Where in the material does the word "goes" appear? Copy each line that has it.

*RECORDED DATA*.
---+---

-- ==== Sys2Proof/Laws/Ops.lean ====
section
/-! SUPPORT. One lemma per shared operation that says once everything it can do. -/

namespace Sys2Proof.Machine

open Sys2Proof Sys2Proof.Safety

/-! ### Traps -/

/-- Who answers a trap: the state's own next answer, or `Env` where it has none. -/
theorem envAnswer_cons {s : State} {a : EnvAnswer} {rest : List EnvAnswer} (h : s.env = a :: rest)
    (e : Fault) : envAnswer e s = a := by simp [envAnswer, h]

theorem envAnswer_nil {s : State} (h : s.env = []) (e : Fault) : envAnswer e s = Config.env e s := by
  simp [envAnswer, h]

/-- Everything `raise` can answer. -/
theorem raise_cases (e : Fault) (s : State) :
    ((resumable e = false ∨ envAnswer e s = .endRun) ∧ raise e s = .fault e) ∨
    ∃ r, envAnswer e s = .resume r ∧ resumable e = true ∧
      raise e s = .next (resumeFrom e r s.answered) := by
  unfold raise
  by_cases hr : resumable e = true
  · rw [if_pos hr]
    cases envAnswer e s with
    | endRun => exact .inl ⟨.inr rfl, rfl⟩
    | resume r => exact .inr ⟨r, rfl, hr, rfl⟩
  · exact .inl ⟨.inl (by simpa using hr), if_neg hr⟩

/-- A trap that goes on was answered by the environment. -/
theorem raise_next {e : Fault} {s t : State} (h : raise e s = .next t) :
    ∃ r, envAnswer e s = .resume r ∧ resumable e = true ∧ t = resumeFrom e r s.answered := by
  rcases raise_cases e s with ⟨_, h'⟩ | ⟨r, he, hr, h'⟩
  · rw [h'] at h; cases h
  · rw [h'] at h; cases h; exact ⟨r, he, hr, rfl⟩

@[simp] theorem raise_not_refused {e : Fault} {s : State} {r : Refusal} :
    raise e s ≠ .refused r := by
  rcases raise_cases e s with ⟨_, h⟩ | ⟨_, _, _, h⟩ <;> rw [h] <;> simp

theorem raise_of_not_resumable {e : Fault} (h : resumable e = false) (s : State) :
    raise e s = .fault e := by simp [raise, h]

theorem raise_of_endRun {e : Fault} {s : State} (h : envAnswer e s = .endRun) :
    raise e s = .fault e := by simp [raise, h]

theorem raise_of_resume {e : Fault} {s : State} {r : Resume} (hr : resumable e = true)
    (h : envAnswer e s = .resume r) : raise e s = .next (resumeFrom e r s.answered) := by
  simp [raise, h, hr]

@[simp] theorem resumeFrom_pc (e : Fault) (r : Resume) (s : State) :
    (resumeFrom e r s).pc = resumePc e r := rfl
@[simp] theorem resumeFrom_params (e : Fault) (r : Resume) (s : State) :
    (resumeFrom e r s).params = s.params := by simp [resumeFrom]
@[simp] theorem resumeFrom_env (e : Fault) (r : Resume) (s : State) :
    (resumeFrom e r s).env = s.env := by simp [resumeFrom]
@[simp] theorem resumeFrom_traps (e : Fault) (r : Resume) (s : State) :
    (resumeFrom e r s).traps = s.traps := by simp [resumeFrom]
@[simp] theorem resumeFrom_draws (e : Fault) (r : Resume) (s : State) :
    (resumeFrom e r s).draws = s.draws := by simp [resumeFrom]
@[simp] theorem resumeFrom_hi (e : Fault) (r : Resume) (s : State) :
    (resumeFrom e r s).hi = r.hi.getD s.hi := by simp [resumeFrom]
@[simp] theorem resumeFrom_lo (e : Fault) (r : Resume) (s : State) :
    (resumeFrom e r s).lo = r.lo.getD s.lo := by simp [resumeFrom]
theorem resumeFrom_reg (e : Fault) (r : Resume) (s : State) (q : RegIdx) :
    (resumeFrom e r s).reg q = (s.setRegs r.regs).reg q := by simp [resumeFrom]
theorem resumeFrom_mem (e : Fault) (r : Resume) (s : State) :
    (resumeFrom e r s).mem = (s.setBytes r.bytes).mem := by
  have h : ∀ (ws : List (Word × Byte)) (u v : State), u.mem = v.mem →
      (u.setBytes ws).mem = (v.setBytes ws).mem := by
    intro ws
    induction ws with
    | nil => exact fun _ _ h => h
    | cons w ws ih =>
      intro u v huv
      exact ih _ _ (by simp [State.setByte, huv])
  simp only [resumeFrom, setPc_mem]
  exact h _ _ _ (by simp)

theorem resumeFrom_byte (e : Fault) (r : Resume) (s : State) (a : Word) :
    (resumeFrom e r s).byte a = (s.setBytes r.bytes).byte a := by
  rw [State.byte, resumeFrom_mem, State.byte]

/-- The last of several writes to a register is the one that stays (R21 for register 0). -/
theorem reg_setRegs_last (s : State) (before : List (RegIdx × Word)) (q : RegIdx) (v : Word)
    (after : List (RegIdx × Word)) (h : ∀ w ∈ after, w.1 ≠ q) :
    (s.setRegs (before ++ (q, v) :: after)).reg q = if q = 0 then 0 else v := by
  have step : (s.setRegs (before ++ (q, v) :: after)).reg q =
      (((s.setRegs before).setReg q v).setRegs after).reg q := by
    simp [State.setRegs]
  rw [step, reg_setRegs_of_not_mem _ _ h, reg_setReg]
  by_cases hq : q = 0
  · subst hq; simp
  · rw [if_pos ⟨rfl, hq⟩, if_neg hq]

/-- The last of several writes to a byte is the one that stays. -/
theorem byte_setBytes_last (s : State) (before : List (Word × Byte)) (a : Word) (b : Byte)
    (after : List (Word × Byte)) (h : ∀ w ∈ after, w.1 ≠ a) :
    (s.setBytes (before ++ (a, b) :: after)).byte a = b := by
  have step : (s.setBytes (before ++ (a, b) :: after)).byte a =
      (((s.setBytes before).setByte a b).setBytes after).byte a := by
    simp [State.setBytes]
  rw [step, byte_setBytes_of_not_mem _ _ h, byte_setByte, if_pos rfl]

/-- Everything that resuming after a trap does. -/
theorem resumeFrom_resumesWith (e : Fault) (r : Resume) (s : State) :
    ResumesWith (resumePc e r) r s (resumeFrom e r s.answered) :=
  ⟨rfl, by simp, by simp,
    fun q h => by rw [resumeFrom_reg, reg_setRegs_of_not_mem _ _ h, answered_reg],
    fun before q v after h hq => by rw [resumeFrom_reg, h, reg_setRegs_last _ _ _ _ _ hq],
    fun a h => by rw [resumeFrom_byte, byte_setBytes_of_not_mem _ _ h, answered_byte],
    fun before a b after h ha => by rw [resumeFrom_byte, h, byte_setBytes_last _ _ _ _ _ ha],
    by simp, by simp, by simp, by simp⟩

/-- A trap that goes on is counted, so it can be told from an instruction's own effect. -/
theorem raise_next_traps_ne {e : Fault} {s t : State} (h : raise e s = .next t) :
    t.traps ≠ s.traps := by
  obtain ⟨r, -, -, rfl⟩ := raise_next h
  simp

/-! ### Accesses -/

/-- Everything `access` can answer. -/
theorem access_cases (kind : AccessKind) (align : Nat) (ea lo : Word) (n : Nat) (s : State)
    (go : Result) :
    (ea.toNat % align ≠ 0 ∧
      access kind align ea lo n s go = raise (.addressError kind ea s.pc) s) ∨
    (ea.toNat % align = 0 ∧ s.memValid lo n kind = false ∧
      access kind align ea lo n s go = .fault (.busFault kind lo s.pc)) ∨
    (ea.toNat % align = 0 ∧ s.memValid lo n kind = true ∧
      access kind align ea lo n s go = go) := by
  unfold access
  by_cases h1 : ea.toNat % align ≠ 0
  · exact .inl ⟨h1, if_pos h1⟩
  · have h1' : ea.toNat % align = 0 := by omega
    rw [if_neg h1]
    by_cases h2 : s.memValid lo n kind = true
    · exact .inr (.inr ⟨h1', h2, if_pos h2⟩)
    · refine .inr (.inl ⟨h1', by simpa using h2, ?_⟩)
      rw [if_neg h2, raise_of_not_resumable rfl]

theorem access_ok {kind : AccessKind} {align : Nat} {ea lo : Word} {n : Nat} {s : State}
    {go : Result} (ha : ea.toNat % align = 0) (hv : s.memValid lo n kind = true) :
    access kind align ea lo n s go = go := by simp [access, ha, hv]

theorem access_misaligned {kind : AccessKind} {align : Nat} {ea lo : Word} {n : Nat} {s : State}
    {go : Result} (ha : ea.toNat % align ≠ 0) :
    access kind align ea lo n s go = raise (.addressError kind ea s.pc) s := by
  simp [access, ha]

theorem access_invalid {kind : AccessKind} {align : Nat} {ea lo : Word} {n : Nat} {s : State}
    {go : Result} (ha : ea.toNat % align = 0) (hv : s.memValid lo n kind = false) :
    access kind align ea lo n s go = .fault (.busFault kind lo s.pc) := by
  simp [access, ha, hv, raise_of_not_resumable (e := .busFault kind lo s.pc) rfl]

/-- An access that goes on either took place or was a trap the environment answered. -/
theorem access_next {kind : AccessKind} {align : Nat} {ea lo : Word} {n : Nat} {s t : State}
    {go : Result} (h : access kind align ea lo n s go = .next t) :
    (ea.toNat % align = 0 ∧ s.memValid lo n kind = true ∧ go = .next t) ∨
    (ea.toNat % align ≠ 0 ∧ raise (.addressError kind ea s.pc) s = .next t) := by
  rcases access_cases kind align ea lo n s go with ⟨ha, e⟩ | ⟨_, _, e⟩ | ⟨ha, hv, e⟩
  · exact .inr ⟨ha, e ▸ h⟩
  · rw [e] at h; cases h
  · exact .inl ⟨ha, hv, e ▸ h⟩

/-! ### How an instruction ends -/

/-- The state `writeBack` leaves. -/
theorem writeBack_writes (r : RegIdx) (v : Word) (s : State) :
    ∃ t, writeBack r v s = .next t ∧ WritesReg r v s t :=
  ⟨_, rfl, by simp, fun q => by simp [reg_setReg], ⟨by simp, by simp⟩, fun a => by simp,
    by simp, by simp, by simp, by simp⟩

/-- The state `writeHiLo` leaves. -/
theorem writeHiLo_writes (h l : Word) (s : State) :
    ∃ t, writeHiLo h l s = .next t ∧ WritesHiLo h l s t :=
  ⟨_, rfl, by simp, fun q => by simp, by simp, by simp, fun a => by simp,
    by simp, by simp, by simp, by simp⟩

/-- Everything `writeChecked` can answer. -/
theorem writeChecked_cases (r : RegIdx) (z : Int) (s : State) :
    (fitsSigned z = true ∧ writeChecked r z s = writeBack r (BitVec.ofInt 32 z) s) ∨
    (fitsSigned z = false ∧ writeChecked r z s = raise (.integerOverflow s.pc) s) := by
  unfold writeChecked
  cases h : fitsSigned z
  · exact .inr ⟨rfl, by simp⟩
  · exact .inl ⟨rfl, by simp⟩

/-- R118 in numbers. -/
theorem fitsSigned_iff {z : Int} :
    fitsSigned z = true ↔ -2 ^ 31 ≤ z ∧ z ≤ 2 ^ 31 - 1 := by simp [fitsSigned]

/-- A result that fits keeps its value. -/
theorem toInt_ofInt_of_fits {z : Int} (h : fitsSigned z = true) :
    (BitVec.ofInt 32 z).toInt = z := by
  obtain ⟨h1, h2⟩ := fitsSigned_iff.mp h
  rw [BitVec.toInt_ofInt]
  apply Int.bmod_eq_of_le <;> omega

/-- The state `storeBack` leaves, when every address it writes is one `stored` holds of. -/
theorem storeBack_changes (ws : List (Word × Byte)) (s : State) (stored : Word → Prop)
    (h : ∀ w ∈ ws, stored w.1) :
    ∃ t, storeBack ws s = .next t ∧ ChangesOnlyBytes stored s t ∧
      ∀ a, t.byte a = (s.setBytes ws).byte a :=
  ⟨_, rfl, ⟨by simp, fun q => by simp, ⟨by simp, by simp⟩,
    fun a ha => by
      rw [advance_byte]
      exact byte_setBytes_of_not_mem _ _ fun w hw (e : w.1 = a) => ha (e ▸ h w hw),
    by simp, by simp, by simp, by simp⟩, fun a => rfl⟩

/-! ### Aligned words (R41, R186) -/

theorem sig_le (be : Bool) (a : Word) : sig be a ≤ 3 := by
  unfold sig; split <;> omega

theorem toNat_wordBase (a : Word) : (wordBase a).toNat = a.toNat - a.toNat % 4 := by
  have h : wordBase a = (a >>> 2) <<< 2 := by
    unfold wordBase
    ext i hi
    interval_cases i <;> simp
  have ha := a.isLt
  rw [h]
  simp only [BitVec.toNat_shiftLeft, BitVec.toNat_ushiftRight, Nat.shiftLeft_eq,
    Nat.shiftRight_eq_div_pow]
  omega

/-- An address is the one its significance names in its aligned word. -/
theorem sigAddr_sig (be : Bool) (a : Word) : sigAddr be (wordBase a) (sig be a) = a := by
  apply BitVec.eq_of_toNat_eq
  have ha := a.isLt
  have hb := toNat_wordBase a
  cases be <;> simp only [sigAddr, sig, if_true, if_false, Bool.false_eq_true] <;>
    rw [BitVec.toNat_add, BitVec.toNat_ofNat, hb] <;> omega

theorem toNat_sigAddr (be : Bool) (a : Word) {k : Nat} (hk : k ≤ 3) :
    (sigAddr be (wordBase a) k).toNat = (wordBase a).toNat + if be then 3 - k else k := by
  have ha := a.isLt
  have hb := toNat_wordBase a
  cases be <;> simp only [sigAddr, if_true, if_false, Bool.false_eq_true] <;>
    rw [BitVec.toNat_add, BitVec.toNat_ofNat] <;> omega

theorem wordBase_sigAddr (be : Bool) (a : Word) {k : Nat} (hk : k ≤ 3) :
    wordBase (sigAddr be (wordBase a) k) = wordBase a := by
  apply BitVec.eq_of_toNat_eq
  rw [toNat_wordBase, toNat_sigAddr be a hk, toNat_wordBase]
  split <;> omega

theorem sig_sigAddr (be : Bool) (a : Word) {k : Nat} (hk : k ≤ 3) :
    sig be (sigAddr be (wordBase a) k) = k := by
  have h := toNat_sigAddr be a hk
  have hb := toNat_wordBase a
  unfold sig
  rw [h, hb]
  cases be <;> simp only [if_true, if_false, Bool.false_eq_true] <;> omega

---+---

*ANSWER*.
/-- A trap that goes on was answered by the environment. -/
/-- A trap that goes on is counted, so it can be told from an instruction's own effect. -/
/-- An access that goes on either took place or was a trap the environment answered. -/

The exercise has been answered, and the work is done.